§ **WORKING DATA**:

/-! Names of the registers (BAR0 offsets). -/

abbrev R.LOCK_PERIOD : Nat := 0x100000
abbrev R.LOCK_SLOTS : Nat := 0x100004
abbrev R.LOCK_STRETCH_TIMING : Nat := 0x100008
abbrev R.LOCK_CTL : Nat := 0x10000c
abbrev R.LOCK_STATUS : Nat := 0x100010
abbrev R.LOCK_EVENTS : Nat := 0x100014
abbrev R.LOCK_FTC : Nat := 0x100018
abbrev R.LOCK_INDEX : Nat := 0x100020
abbrev R.LOCK_NEXT_TICK : Nat := 0x100028
abbrev R.LOCK_GRANT : Nat := 0x100030
abbrev R.LOCK_SLOW : Nat := 0x100034
abbrev R.LOCK_STRETCH_COUNT : Nat := 0x100038
abbrev R.LOCK_OVERRUN_COUNT : Nat := 0x10003c
abbrev R.LOCK_BUDGET_COUNT : Nat := 0x100040
abbrev R.LOCK_LAST_END : Nat := 0x100044
abbrev R.FORMAT_CB_VALID : Nat := 0x200000
abbrev R.FORMAT_CB_CMD : Nat := 0x200008
abbrev R.FORMAT_CB_RESULT : Nat := 0x20000c
abbrev R.FORMAT_CB_STAGE_BASE : Nat := 0x200010
abbrev R.FORMAT_CB_STAGE_ENTRY (i : Nat) : Nat := 0x200014 + 0x4 * i
abbrev R.FORMAT_NONFINITE_OUT : Nat := 0x200040
abbrev R.FORMAT_CB_HDR (i : Nat) : Nat := 0x201000 + 0x40 * i
abbrev R.FORMAT_CB_ENT (i j : Nat) : Nat := 0x201004 + 0x40 * i + 0x4 * j
abbrev R.SCALE_CTX (c : Nat) : Nat := 0x300010 + 0x4 * c
abbrev R.SCALE_CTX_RANGE (c : Nat) : Nat := 0x300030 + 0x4 * c
abbrev R.SCALE_SHT_BASE : Nat := 0x300050
abbrev R.SCALE_CST_BASE : Nat := 0x300058
abbrev R.SCALE_RD_SEL : Nat := 0x300060
abbrev R.SCALE_RD_STATUS : Nat := 0x300064
abbrev R.SCALE_RD_H : Nat := 0x300068
abbrev R.SCALE_RD_C0 : Nat := 0x30006c
abbrev R.SCALE_RD_C1 : Nat := 0x300070
abbrev R.SCALE_RD_AMAX : Nat := 0x300074
/-- Words 4 to 7 lie where Table 03-12 puts three other registers: they stand outside BAR0 (log 11). -/
abbrev R.SCALE_RD_HIST (i : Nat) : Nat := if 4 ≤ i ∧ i < 8 then 0x4000080 + 4 * i else 0x300080 + 4 * i
abbrev R.SCALE_LAST_STEP : Nat := 0x300090
abbrev R.SCALE_BOOTSTRAP_COUNT : Nat := 0x300098
abbrev R.SCALE_CLAMP_COUNT : Nat := 0x30009c
abbrev R.COMPUTE_DIE_STATUS (i : Nat) : Nat := 0x400000 + 0x100000 * i
abbrev R.COMPUTE_STEAL : Nat := 0x400004
abbrev R.COMPUTE_ARRAY : Nat := 0x400008
abbrev R.COMPUTE_TASKS_TOTAL : Nat := 0x40000c
abbrev R.COMPUTE_TASKS_DONE (i : Nat) : Nat := 0x400010 + 0x100000 * i
abbrev R.COMPUTE_STEALS_IN (i : Nat) : Nat := 0x400014 + 0x100000 * i
abbrev R.COMPUTE_STEALS_CROSS (i : Nat) : Nat := 0x400018 + 0x100000 * i
abbrev R.COMPUTE_SPLITK_WAIT (i : Nat) : Nat := 0x40001c + 0x100000 * i
abbrev R.COMPUTE_WITHHELD (i : Nat) : Nat := 0x400020 + 0x100000 * i
abbrev R.COMPUTE_CLK (i : Nat) : Nat := 0x400024 + 0x100000 * i
abbrev R.COMPUTE_DISABLED (i j : Nat) : Nat := 0x400100 + 0x100000 * i + 0x4 * j
abbrev R.COMPUTE_OFFLINE (i j : Nat) : Nat := 0x400180 + 0x100000 * i + 0x4 * j
abbrev R.COMPUTE_ENG_SEL (i : Nat) : Nat := 0x400200 + 0x100000 * i
abbrev R.COMPUTE_ENG_STATUS (i : Nat) : Nat := 0x400204 + 0x100000 * i
abbrev R.COMPUTE_STICKY_GROUPS (i : Nat) : Nat := 0x400030 + 0x100000 * i
abbrev R.COMPUTE_FORCED_DRAINS (i : Nat) : Nat := 0x400034 + 0x100000 * i
abbrev R.FORMAT_Q_BLOCKS : Nat := 0x200044
abbrev R.FORMAT_Q_ZERO : Nat := 0x200048
abbrev R.FORMAT_Q_SAT : Nat := 0x20004c
abbrev R.FORMAT_Q_NONFINITE : Nat := 0x200050
abbrev R.FORMAT_Q_SLUICED : Nat := 0x200054
abbrev R.SCALE_CSTAT_BASE : Nat := 0x300100
abbrev R.SCALE_CSTAT_STATUS : Nat := 0x300108
abbrev R.SCALE_CSTAT_CLAIM_FIRST (c : Nat) : Nat := 0x300110 + 0x8 * c
abbrev R.SCALE_CSTAT_CLAIM_COUNT (c : Nat) : Nat := 0x300114 + 0x8 * c
abbrev R.SCALE_CSTAT_RD_SEL : Nat := 0x300150
abbrev R.SCALE_CSTAT_RD_STATUS : Nat := 0x300154
abbrev R.SCALE_CSTAT_RD_AMAX : Nat := 0x300158
abbrev R.SCALE_CSTAT_RD_LEAD : Nat := 0x30015c
abbrev R.SCALE_CSTAT_RD_ROWS : Nat := 0x300160
abbrev R.SCALE_CSTAT_RD_STEP : Nat := 0x300164
abbrev R.SCALE_CSTAT_DISCARD : Nat := 0x300168
abbrev R.TRAIN_SLUICE_BASE : Nat := 0xa10000
abbrev R.TRAIN_SLUICE_STATUS : Nat := 0xa10008
abbrev R.TRAIN_WIDEN_CTX (c : Nat) : Nat := 0xa10020 + 0x4 * c
abbrev R.TRAIN_MON_THR (c : Nat) : Nat := 0xa100c0 + 0x4 * c
abbrev R.TRAIN_WIDEN_ARENA_BASE (c : Nat) : Nat := 0xa10040 + 0x10 * c
abbrev R.TRAIN_WIDEN_ARENA_SIZE (c : Nat) : Nat := 0xa10048 + 0x10 * c
abbrev R.TRAIN_WIDEN_SEL : Nat := 0xa10100
abbrev R.TRAIN_WIDEN_STATE : Nat := 0xa10104
abbrev R.TRAIN_SLUICE_SWAPS : Nat := 0xa1000c
abbrev R.TRAIN_SLUICE_WITHHELD : Nat := 0xa10010
abbrev R.TRAIN_SLUICE_OVERFLOW : Nat := 0xa10014
abbrev R.TRAIN_WIDEN_GRANTS : Nat := 0xa10110
abbrev R.TRAIN_WIDEN_EXHAUSTED : Nat := 0xa10114
abbrev R.TRAIN_WIDEN_UNFIT : Nat := 0xa10118
abbrev R.TRAIN_WIDEN_NARROWED : Nat := 0xa1011c
abbrev R.TRAIN_WIDEN_RETIMED : Nat := 0xa10120
abbrev R.VECTOR_STATUS : Nat := 0x800000
abbrev R.VECTOR_KSTORE : Nat := 0x800004
abbrev R.VECTOR_KERNEL_SEL : Nat := 0x800008
abbrev R.VECTOR_KERNEL_INFO : Nat := 0x80000c
abbrev R.VECTOR_KERNEL_LOC : Nat := 0x800010
abbrev R.VECTOR_EMPTY_ROWS : Nat := 0x800020
abbrev R.VECTOR_NONFINITE_RES : Nat := 0x800024
abbrev R.VECTOR_CMP_DROP : Nat := 0x800028
abbrev R.VECTOR_EXPAND_OOR : Nat := 0x80002c
abbrev R.VECTOR_CNT_STATUS : Nat := 0x800100
abbrev R.VECTOR_CNT_DROPPED : Nat := 0x800104
abbrev R.VECTOR_CNT (i : Nat) : Nat := 0x800200 + 0x4 * i
abbrev R.ATTN_SLOT_CFG (i : Nat) : Nat := 0x900000 + 0x4 * i
abbrev R.ATTN_SLOT_DOCS (i : Nat) : Nat := 0x900010 + 0x4 * i
abbrev R.ATTN_BOUNDARY_BASE : Nat := 0x900020
abbrev R.ATTN_ROPE_BASE : Nat := 0x900028
abbrev R.ATTN_STATUS : Nat := 0x900030
abbrev R.ATTN_ROPE_VALID (i : Nat) : Nat := 0x900040 + 0x4 * i
abbrev R.ATTN_TILES_DONE : Nat := 0x900060
abbrev R.ATTN_TILES_SKIPPED : Nat := 0x900064
abbrev R.ATTN_MASKED_ROWS : Nat := 0x900068
abbrev R.ATTN_ZERO_GRAD_ROWS : Nat := 0x90006c
abbrev R.ATTN_INF_ROWS : Nat := 0x900070
abbrev R.ATTN_NAN_ROWS : Nat := 0x900074
abbrev R.ATTN_P_ZERO : Nat := 0x900078
abbrev R.ATTN_TABLE_BAD : Nat := 0x90007c
abbrev R.TRAIN_CTX_CFG (c : Nat) : Nat := 0xa00000 + 0x4 * c
abbrev R.TRAIN_CTX_STATUS (c : Nat) : Nat := 0xa00020 + 0x4 * c
abbrev R.TRAIN_STEP (c : Nat) : Nat := 0xa00040 + 0x8 * c
abbrev R.TRAIN_COMMIT (c : Nat) : Nat := 0xa00080 + 0x8 * c
abbrev R.TRAIN_ARENA (c : Nat) : Nat := 0xa000c0 + 0x4 * c
abbrev R.TRAIN_SEED (c : Nat) : Nat := 0xa00100 + 0x8 * c
abbrev R.TRAIN_ARENA_A (c : Nat) : Nat := 0xa00200 + 0x20 * c
abbrev R.TRAIN_ARENA_B (c : Nat) : Nat := 0xa00208 + 0x20 * c
abbrev R.TRAIN_ARENA_SIZE (c : Nat) : Nat := 0xa00210 + 0x20 * c
abbrev R.TRAIN_RESUME (c : Nat) : Nat := 0xa00300 + 0x8 * c
abbrev R.TRAIN_CTL : Nat := 0xa00340
abbrev R.TRAIN_CTL_RESULT : Nat := 0xa00344
abbrev R.TRAIN_SKIPPED (c : Nat) : Nat := 0xa00380 + 0x4 * c
abbrev R.TRAIN_COMMITS (c : Nat) : Nat := 0xa003a0 + 0x4 * c
abbrev R.TRAIN_COMMIT_FAIL : Nat := 0xa003c0
abbrev R.TRAIN_STASH_IN : Nat := 0xa003c4
abbrev R.TRAIN_STASH_OUT : Nat := 0xa003c8
abbrev R.TRAIN_STASH_BAD : Nat := 0xa003cc
abbrev R.TRAIN_EVAL_NONFINITE : Nat := 0xa003d0
abbrev R.TRAIN_VERDICT_SEL : Nat := 0xa00400
abbrev R.TRAIN_VERDICT (i : Nat) : Nat := 0xa00500 + 0x4 * i
abbrev R.TRAIN_CVERDICT (i : Nat) : Nat := 0xa00600 + 0x4 * i
abbrev R.MEM_STACK_STATUS (i : Nat) : Nat := 0xc00000 + 0x10000 * i
abbrev R.MEM_STACK_CORR (i : Nat) : Nat := 0xc00004 + 0x10000 * i
abbrev R.MEM_LANE_MARK (i j : Nat) : Nat := 0xc00100 + 0x10000 * i + 0x4 * j
abbrev R.MEM_CAP : Nat := 0xe00000
abbrev R.MEM_STATUS : Nat := 0xe00008
abbrev R.MEM_CTL : Nat := 0xe0000c
abbrev R.MEM_MAP (i : Nat) : Nat := 0xe00010 + 0x4 * i
abbrev R.MEM_RETRAIN : Nat := 0xe00040
abbrev R.MEM_XLATE_ADDR : Nat := 0xe00050
abbrev R.MEM_XLATE_RESULT : Nat := 0xe00058
abbrev R.MEM_CORRECTED : Nat := 0xe00060
abbrev R.MEM_ERASURE : Nat := 0xe00064
abbrev R.MEM_UNCORR : Nat := 0xe00068
abbrev R.MEM_RMW : Nat := 0xe0006c
abbrev R.MEM_RETRAINS : Nat := 0xe00070
abbrev R.MEM_STALL_NS : Nat := 0xe00074
abbrev R.MEM_UNCORR_ADDR : Nat := 0xe00080
abbrev R.MEM_MARGIN_CTL : Nat := 0xe00090
abbrev R.MEM_MARGIN_RESULT : Nat := 0xe00094
abbrev R.LINK_ID : Nat := 0x1000000
abbrev R.LINK_TICK_CFG : Nat := 0x1000004
abbrev R.LINK_TICK_CHILD : Nat := 0x1000008
abbrev R.LINK_TIMEOUT : Nat := 0x100000c
abbrev R.LINK_CTX_EPOCH (c : Nat) : Nat := 0x1000010 + 0x4 * c
abbrev R.LINK_STAGING_BASE : Nat := 0x1000030
abbrev R.LINK_MEMBERS_BASE : Nat := 0x1000038
abbrev R.LINK_AGREE_IN : Nat := 0x1000040
abbrev R.LINK_AGREE_CTL : Nat := 0x1000048
abbrev R.LINK_AGREE_RESULT : Nat := 0x100004c
abbrev R.LINK_AGREE_FIRST : Nat := 0x1000058
abbrev R.LINK_AGREE_OUT : Nat := 0x1000050
abbrev R.LINK_GRP_CFG (i : Nat) : Nat := 0x1010000 + 0x8 * i
abbrev R.LINK_GRP_MEM (i : Nat) : Nat := 0x1010004 + 0x8 * i
abbrev R.LINK_PORT_CTL (i j : Nat) : Nat := 0x1000100 + 0x40000 * i + 0x4 * j
abbrev R.LINK_PORT_STATUS (i j : Nat) : Nat := 0x1000140 + 0x40000 * i + 0x4 * j
abbrev R.LINK_PORT_PARTNER (i j : Nat) : Nat := 0x1000180 + 0x40000 * i + 0x4 * j
abbrev R.LINK_ROUTE (i j : Nat) : Nat := 0x1020000 + 0x40000 * i + 0x4 * j
abbrev R.LINK_P_FEC_CORR (i j : Nat) : Nat := 0x1001000 + 0x40000 * i + 0x20 * j
abbrev R.LINK_P_FEC_UNCORR (i j : Nat) : Nat := 0x1001004 + 0x40000 * i + 0x20 * j
abbrev R.LINK_P_CRC_ERR (i j : Nat) : Nat := 0x1001008 + 0x40000 * i + 0x20 * j
abbrev R.LINK_P_REPLAYS (i j : Nat) : Nat := 0x100100c + 0x40000 * i + 0x20 * j
abbrev R.LINK_P_DOWN (i j : Nat) : Nat := 0x1001010 + 0x40000 * i + 0x20 * j
abbrev R.LINK_EPOCH_DROP : Nat := 0x1000060
abbrev R.LINK_DUP_DROP : Nat := 0x1000064
abbrev R.LINK_STAGE_FULL : Nat := 0x1000068
abbrev R.LINK_NOROUTE : Nat := 0x100006c
abbrev R.LINK_E2E_BAD : Nat := 0x1000070
abbrev R.LINK_SCHED_LATE : Nat := 0x1000074
abbrev R.LINK_STRETCH_LATE : Nat := 0x1000078
abbrev R.HEALTH_RISK : Nat := 0x1800000
abbrev R.HEALTH_CTL : Nat := 0x1800004
abbrev R.HEALTH_INPUT (i : Nat) : Nat := 0x1800100 + 0x4 * i
abbrev R.HEALTH_BIST_DIE (i : Nat) : Nat := 0x1800010 + 0x4 * i
abbrev R.HEALTH_ENG_SEL : Nat := 0x1800020
abbrev R.HEALTH_ENG_STATUS : Nat := 0x1800024
abbrev R.HEALTH_ENG_PASS : Nat := 0x1800028
abbrev R.HEALTH_BIST_SIG (i : Nat) : Nat := 0x1800200 + 0x8 * i
abbrev R.HEALTH_SCRUB_CTL : Nat := 0x1800040
abbrev R.HEALTH_SCRUB_ROW : Nat := 0x1800044
abbrev R.HEALTH_SCRUB_PASSES : Nat := 0x1800048
abbrev R.HEALTH_SCRUB_FIXED : Nat := 0x180004c
abbrev R.HEALTH_LOCKSTEP_OUT : Nat := 0x1800050
abbrev R.HEALTH_LOCKSTEP_MISMATCH : Nat := 0x1800054
abbrev R.HEALTH_SRAM_CORR : Nat := 0x1800058
abbrev R.HEALTH_SRAM_UNCORR : Nat := 0x180005c
abbrev R.RECORDER_COUNT : Nat := 0x1900000
abbrev R.RECORDER_STATUS : Nat := 0x1900004
abbrev R.RECORDER_UPDATES : Nat := 0x1900008
abbrev R.RECORDER_LOST : Nat := 0x190000c
abbrev R.RECORDER_FIRST_LOST : Nat := 0x1900010
abbrev R.RECORDER_RD_SEL : Nat := 0x1900020
abbrev R.RECORDER_RD_STATUS : Nat := 0x1900024
abbrev R.RECORDER_RD_WORD (i : Nat) : Nat := 0x1900040 + 0x4 * i
abbrev R.LK_WD_CTL : Nat := 0x1b08000
abbrev R.LK_WD_STATUS : Nat := 0x1b08004
abbrev R.LK_WD_LAST_OK : Nat := 0x1b08008
abbrev R.LK_RESET_CMD : Nat := 0x1b08010
abbrev R.LK_RESET_STATUS : Nat := 0x1b08014
abbrev R.LK_RESET_LAST_MS : Nat := 0x1b08018
abbrev R.LK_RESET_COUNT : Nat := 0x1b0801c
abbrev R.LK_TEARDOWN_US : Nat := 0x1b08020
abbrev R.LK_REPLAY : Nat := 0x1b08024
abbrev R.LK_QUAR_VALID : Nat := 0x1b08028
abbrev R.LK_LAST_INDEX : Nat := 0x1b08030
abbrev R.LK_LAST_FTC : Nat := 0x1b08038
abbrev R.LK_LAST_NEXT : Nat := 0x1b08040
abbrev R.LK_LAST_STEP (c : Nat) : Nat := 0x1b08100 + 0x20 * c
abbrev R.LK_LAST_COMMIT (c : Nat) : Nat := 0x1b08108 + 0x20 * c
abbrev R.LK_LAST_STATE (c : Nat) : Nat := 0x1b08110 + 0x20 * c
abbrev R.LK_QUAR (i : Nat) : Nat := 0x1b08200 + 0x8 * i
abbrev R.LK_SNAP_CFG (c : Nat) : Nat := 0x1b0a000 + 0x4 * c
abbrev R.LK_SNAP_BUDDY (c : Nat) : Nat := 0x1b0a080 + 0x4 * c
abbrev R.LK_SNAP_WARD (c : Nat) : Nat := 0x1b0a0a0 + 0x4 * c
abbrev R.LK_SNAP_CMD : Nat := 0x1b0a040
abbrev R.LK_SNAP_RESULT : Nat := 0x1b0a044
abbrev R.LK_SNAP_RESTORE_SRC : Nat := 0x1b0a048
abbrev R.LK_SNAP_START : Nat := 0x1b0a050
abbrev R.LK_SNAP_CERT_ADDR : Nat := 0x1b0a058
abbrev R.LK_SNAP_SLOT (c j : Nat) : Nat := 0x1b0a200 + 0x8 * c + 0x4 * j
abbrev R.LK_SNAP_WSLOT (c j : Nat) : Nat := 0x1b0a240 + 0x8 * c + 0x4 * j
abbrev R.LK_SNAP_VERIFY (c : Nat) : Nat := 0x1b0a280 + 0x4 * c
abbrev R.LK_SNAP_GAP (c : Nat) : Nat := 0x1b0a2a0 + 0x4 * c
abbrev R.LK_SNAP_DPOS (c : Nat) : Nat := 0x1b0a300 + 0x10 * c
abbrev R.LK_SNAP_DPOS_STEP (c : Nat) : Nat := 0x1b0a308 + 0x10 * c
abbrev R.BOOT_STATUS : Nat := 0x1a00000
abbrev R.BOOT_FW_VERSION : Nat := 0x1a00004
abbrev R.BOOT_FW_A : Nat := 0x1a00008
abbrev R.BOOT_FW_B : Nat := 0x1a0000c
abbrev R.BOOT_FW_STATE : Nat := 0x1a00010
abbrev R.BOOT_SITE_SEQ : Nat := 0x1a00014
abbrev R.BOOT_POWER_FEED : Nat := 0x1a00018
abbrev R.BOOT_COOLING_LOOP : Nat := 0x1a0001c
abbrev R.BOOT_MIN_FW : Nat := 0x1a00020
abbrev R.BOOT_FW_PIN : Nat := 0x1a00024
abbrev R.BOOT_MS : Nat := 0x1a00028
abbrev R.BOOT_NONCE : Nat := 0x1a00030
abbrev R.BOOT_CMD : Nat := 0x1a00040
abbrev R.BOOT_CMD_OFFSET : Nat := 0x1a00044
abbrev R.BOOT_CMD_LEN : Nat := 0x1a00048
abbrev R.BOOT_CMD_RESULT : Nat := 0x1a0004c
abbrev R.BOOT_PWR : Nat := 0x1a00050
abbrev R.GLOBAL_PCI_ID : Nat := 0x0
abbrev R.GLOBAL_BAR2_WIN : Nat := 0x8
abbrev R.LK_STATUS : Nat := 0x1b00000
abbrev R.LK_HEARTBEAT : Nat := 0x1b00004
abbrev R.LK_PROGRESS : Nat := 0x1b00008
abbrev R.LK_BAR2_REFUSED : Nat := 0x1b0000c
abbrev R.LK_CTX_STATE (c : Nat) : Nat := 0x1b00100 + 0x4 * c
abbrev R.LK_IMAGE_ID (c : Nat) : Nat := 0x1b00200 + 0x8 * c
abbrev R.LK_LOAD_RESULT (c : Nat) : Nat := 0x1b00300 + 0x8 * c
abbrev R.LK_LOAD_DETAIL (c : Nat) : Nat := 0x1b00304 + 0x8 * c
abbrev R.LK_SQ_BASE (c : Nat) : Nat := 0x1b01000 + 0x40 * c
abbrev R.LK_SQ_SIZE (c : Nat) : Nat := 0x1b01008 + 0x40 * c
abbrev R.LK_SQ_TAIL (c : Nat) : Nat := 0x1b0100c + 0x40 * c
abbrev R.LK_SQ_HEAD (c : Nat) : Nat := 0x1b01010 + 0x40 * c
abbrev R.LK_CQ_BASE (c : Nat) : Nat := 0x1b01018 + 0x40 * c
abbrev R.LK_CQ_SIZE (c : Nat) : Nat := 0x1b01020 + 0x40 * c
abbrev R.LK_CQ_HEAD (c : Nat) : Nat := 0x1b01024 + 0x40 * c
abbrev R.LK_CQ_TAIL (c : Nat) : Nat := 0x1b01028 + 0x40 * c
abbrev R.LK_CQ_LOST (c : Nat) : Nat := 0x1b0102c + 0x40 * c
abbrev R.MODULE_STATUS : Nat := 0x1c00000
abbrev R.MODULE_CTL : Nat := 0x1c00004
abbrev R.MODULE_PWR_LIMIT : Nat := 0x1c00008
abbrev R.MODULE_SENSE (i : Nat) : Nat := 0x1c00100 + 0x4 * i
abbrev R.MODULE_SERIAL : Nat := 0x1c00200
abbrev R.BOOT_STAGE (i : Nat) : Nat := 0x1a80000 + 0x4 * i
abbrev R.MSIX_ADDR_LO (i : Nat) : Nat := 0x10000 + 0x10 * i
abbrev R.MSIX_ADDR_HI (i : Nat) : Nat := 0x10004 + 0x10 * i
abbrev R.MSIX_DATA (i : Nat) : Nat := 0x10008 + 0x10 * i
abbrev R.MSIX_CTL (i : Nat) : Nat := 0x1000c + 0x10 * i
abbrev R.MSIX_PBA : Nat := 0x11000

§ **TASK REQUIREMENTS**:
Your task is to transcribe, with no changes, only the lines of the listing above that lie between the line holding "abbrev R.LINK_PORT_PARTNER (i" and the line holding "abbrev R.LINK_EPOCH_DROP : Nat := 0x1000060", inclusive.

§ **SOLVED EXERCISE**:
abbrev R.LINK_PORT_PARTNER (i j : Nat) : Nat := 0x1000180 + 0x40000 * i + 0x4 * j
abbrev R.LINK_ROUTE (i j : Nat) : Nat := 0x1020000 + 0x40000 * i + 0x4 * j
abbrev R.LINK_P_FEC_CORR (i j : Nat) : Nat := 0x1001000 + 0x40000 * i + 0x20 * j
abbrev R.LINK_P_FEC_UNCORR (i j : Nat) : Nat := 0x1001004 + 0x40000 * i + 0x20 * j
abbrev R.LINK_P_CRC_ERR (i j : Nat) : Nat := 0x1001008 + 0x40000 * i + 0x20 * j
abbrev R.LINK_P_REPLAYS (i j : Nat) : Nat := 0x100100c + 0x40000 * i + 0x20 * j
abbrev R.LINK_P_DOWN (i j : Nat) : Nat := 0x1001010 + 0x40000 * i + 0x20 * j
abbrev R.LINK_EPOCH_DROP : Nat := 0x1000060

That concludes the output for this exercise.